**What you need to do**
A single stretch of the material below is to be transcribed exactly, starting at the line with "match (p :: orphanKeys" and ending after the line with "KEEPALIVE (R376). -/".

# # # #

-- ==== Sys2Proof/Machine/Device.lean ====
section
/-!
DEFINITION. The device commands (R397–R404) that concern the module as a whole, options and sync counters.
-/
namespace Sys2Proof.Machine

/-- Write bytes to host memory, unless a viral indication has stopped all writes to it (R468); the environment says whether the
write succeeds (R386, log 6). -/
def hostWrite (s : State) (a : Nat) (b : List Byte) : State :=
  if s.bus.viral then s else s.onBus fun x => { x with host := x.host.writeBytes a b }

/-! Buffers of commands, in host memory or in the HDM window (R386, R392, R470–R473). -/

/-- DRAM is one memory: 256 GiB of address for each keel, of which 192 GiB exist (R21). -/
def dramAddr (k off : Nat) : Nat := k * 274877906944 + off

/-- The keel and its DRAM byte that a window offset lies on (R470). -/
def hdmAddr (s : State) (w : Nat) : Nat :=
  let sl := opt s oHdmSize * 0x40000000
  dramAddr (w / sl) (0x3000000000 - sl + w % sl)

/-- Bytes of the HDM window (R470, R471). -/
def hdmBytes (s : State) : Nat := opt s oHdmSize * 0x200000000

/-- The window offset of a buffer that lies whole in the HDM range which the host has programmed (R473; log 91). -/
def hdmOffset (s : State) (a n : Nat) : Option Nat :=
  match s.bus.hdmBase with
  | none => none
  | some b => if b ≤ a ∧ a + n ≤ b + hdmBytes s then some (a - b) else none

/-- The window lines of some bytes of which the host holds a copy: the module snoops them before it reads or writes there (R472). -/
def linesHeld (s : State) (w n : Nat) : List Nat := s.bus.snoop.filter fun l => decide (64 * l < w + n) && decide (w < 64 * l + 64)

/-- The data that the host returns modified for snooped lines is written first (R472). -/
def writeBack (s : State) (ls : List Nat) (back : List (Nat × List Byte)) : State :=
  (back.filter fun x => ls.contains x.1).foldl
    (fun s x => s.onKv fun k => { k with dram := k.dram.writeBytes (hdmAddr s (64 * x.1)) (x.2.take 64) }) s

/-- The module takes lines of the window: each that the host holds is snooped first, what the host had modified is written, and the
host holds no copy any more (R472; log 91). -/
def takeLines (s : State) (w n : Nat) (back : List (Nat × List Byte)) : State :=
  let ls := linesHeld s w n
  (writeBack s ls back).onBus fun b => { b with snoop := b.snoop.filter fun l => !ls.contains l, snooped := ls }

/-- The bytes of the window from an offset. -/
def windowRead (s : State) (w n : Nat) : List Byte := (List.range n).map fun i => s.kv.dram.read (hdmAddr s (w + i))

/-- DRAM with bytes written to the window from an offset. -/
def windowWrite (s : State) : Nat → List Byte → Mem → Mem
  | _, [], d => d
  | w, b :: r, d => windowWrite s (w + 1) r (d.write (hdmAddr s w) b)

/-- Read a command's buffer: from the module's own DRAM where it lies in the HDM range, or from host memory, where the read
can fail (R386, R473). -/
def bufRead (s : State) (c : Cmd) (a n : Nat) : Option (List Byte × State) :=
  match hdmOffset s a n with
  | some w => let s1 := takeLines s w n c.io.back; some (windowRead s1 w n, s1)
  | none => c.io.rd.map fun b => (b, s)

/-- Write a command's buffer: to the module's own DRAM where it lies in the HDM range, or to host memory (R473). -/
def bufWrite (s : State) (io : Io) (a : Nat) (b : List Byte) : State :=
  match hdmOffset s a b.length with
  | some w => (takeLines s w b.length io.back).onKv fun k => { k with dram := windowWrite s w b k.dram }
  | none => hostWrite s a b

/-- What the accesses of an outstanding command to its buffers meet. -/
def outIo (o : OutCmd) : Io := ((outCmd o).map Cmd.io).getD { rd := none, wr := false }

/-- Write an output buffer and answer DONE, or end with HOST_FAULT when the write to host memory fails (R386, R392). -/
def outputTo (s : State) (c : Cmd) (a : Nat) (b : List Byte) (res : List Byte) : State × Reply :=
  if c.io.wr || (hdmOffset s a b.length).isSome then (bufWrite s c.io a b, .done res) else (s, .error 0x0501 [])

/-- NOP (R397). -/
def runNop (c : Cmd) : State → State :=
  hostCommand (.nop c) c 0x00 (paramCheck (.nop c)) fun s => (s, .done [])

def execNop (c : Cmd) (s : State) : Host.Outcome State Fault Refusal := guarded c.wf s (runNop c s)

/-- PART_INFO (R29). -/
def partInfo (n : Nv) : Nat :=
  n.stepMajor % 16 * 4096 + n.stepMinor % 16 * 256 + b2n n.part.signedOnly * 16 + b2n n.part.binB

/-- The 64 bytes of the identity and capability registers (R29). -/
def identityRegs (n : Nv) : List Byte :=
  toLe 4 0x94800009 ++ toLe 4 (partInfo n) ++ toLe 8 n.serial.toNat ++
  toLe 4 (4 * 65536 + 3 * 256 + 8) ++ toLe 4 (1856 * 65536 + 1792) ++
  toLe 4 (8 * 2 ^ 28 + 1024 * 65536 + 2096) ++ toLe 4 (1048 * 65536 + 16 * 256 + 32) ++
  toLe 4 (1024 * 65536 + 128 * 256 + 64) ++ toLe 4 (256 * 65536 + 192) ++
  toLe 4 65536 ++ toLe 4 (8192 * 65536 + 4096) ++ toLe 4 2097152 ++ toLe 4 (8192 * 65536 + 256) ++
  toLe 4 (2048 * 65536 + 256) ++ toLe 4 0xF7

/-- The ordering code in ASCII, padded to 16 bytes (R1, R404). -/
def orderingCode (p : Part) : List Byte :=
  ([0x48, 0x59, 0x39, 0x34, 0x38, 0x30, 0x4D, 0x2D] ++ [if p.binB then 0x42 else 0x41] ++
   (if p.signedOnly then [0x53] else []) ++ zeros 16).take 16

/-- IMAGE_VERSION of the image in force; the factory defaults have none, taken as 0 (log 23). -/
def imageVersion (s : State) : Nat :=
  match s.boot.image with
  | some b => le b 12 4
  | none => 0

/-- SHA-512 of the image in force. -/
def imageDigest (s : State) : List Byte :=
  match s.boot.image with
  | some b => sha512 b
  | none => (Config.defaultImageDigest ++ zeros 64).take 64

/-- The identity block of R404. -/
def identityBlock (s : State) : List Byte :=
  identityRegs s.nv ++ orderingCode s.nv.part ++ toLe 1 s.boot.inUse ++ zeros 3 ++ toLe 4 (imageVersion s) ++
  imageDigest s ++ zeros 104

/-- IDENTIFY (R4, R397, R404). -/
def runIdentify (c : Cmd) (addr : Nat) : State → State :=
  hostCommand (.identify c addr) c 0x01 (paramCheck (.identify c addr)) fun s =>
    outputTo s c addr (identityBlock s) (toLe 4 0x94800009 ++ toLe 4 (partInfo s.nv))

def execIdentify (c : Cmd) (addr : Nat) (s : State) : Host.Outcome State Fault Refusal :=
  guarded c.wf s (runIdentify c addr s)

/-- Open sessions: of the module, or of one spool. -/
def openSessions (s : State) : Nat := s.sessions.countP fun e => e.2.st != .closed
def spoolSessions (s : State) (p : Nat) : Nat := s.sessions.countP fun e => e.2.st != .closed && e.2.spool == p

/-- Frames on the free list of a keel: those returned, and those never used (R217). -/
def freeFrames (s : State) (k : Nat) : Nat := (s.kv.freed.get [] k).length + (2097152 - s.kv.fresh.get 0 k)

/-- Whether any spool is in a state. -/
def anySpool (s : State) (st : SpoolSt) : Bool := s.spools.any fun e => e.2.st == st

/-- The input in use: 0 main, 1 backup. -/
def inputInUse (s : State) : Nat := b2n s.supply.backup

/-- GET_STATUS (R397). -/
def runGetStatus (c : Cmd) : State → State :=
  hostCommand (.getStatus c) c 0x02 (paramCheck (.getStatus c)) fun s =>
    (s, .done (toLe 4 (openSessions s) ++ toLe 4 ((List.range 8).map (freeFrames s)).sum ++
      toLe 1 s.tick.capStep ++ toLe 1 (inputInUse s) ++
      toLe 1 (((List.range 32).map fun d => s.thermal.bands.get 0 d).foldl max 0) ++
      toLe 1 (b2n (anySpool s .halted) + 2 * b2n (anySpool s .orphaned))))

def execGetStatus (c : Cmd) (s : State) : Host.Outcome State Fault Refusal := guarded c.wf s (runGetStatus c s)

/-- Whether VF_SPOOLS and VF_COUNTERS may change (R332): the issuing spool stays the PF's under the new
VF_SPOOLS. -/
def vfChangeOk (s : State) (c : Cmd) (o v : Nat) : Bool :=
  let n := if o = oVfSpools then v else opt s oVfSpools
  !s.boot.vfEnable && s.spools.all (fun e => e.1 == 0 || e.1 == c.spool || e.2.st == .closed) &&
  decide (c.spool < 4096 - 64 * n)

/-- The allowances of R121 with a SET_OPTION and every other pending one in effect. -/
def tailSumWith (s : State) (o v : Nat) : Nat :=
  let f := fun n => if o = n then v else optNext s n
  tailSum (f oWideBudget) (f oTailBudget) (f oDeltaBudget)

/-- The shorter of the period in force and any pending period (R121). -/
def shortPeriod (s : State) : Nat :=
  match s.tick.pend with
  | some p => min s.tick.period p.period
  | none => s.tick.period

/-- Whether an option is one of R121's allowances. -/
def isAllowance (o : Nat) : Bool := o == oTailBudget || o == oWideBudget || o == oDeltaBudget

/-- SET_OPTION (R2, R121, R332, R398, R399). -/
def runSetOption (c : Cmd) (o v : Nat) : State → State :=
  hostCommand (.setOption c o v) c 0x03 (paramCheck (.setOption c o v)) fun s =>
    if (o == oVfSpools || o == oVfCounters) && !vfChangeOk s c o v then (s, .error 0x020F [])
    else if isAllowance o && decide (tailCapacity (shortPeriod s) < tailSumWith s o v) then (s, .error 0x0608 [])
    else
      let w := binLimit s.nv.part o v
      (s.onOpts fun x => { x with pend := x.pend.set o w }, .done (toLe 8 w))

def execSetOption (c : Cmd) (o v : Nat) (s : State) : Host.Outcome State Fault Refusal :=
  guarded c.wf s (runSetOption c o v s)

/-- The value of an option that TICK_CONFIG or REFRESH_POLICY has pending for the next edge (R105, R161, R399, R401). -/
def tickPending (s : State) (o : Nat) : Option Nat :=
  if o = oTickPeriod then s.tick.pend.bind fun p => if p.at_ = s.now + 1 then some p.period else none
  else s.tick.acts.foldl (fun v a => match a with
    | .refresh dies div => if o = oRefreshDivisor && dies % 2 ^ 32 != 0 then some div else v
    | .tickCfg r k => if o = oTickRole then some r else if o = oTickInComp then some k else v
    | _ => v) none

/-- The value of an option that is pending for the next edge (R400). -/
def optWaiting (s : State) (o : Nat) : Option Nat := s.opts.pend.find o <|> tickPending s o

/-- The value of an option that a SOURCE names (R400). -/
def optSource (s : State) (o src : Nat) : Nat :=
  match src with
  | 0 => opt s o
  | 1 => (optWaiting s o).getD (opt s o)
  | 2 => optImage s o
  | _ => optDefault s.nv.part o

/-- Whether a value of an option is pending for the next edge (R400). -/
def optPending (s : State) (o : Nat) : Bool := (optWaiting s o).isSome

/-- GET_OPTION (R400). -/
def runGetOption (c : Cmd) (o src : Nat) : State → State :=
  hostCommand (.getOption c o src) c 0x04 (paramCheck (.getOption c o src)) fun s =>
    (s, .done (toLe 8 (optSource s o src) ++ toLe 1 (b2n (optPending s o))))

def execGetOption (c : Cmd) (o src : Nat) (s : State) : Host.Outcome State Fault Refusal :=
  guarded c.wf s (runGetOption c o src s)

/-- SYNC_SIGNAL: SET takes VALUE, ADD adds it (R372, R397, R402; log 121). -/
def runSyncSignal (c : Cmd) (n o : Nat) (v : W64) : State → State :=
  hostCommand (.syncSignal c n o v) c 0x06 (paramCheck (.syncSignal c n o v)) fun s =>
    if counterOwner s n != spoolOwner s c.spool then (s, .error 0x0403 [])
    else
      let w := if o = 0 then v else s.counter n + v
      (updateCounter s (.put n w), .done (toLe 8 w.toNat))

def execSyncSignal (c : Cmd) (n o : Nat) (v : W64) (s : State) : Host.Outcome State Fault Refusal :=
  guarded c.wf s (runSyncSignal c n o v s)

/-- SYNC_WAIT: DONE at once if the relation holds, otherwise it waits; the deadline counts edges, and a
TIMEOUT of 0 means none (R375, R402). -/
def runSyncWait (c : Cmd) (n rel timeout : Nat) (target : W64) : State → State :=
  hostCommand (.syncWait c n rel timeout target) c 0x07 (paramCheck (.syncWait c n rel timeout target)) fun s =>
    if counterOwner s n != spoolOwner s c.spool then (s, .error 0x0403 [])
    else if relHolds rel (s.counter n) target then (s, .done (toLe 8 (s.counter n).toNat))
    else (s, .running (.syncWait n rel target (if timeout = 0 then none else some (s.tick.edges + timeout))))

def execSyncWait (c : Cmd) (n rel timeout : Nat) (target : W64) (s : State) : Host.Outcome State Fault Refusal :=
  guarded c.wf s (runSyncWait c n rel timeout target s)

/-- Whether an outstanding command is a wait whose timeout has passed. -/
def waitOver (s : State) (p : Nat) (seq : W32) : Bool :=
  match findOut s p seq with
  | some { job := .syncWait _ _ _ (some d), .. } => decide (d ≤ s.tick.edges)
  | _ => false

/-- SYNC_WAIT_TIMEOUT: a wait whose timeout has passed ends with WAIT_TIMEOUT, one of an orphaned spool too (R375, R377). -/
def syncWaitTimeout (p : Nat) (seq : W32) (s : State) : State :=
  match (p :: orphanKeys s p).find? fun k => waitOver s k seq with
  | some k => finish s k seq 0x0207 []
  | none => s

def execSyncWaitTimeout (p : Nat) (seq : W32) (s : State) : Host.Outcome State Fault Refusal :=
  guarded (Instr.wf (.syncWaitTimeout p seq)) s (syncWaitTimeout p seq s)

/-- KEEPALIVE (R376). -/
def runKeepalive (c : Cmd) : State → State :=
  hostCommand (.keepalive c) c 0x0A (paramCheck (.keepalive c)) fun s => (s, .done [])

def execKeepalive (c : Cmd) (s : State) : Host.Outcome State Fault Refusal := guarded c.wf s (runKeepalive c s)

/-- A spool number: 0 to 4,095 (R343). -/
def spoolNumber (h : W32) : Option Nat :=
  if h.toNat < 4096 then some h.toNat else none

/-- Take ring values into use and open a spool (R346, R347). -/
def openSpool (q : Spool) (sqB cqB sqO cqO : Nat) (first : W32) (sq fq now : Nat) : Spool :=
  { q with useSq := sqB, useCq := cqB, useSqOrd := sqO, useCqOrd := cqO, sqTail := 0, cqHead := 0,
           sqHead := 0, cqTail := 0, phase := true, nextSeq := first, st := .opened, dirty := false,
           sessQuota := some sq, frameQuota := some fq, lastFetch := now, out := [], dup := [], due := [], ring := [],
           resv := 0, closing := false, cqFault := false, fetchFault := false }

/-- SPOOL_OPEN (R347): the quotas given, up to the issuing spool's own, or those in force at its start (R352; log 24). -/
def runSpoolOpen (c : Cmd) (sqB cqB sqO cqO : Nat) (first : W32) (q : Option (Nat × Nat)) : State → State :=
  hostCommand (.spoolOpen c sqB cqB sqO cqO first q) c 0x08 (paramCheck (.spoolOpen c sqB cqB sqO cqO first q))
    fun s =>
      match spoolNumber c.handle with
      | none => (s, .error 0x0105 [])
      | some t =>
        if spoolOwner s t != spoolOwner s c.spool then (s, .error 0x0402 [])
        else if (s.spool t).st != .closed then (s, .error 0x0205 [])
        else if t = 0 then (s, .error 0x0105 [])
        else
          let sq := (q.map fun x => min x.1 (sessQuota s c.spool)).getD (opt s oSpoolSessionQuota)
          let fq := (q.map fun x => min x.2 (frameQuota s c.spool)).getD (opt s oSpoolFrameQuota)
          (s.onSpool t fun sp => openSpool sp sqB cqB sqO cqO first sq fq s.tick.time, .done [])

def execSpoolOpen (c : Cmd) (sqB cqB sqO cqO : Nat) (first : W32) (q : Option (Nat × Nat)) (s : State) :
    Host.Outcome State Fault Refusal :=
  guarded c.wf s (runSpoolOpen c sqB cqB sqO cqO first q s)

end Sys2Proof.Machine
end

# # # #

**Your solution**
  match (p :: orphanKeys s p).find? fun k => waitOver s k seq with
  | some k => finish s k seq 0x0207 []
  | none => s

def execSyncWaitTimeout (p : Nat) (seq : W32) (s : State) : Host.Outcome State Fault Refusal :=
  guarded (Instr.wf (.syncWaitTimeout p seq)) s (syncWaitTimeout p seq s)

/-- KEEPALIVE (R376). -/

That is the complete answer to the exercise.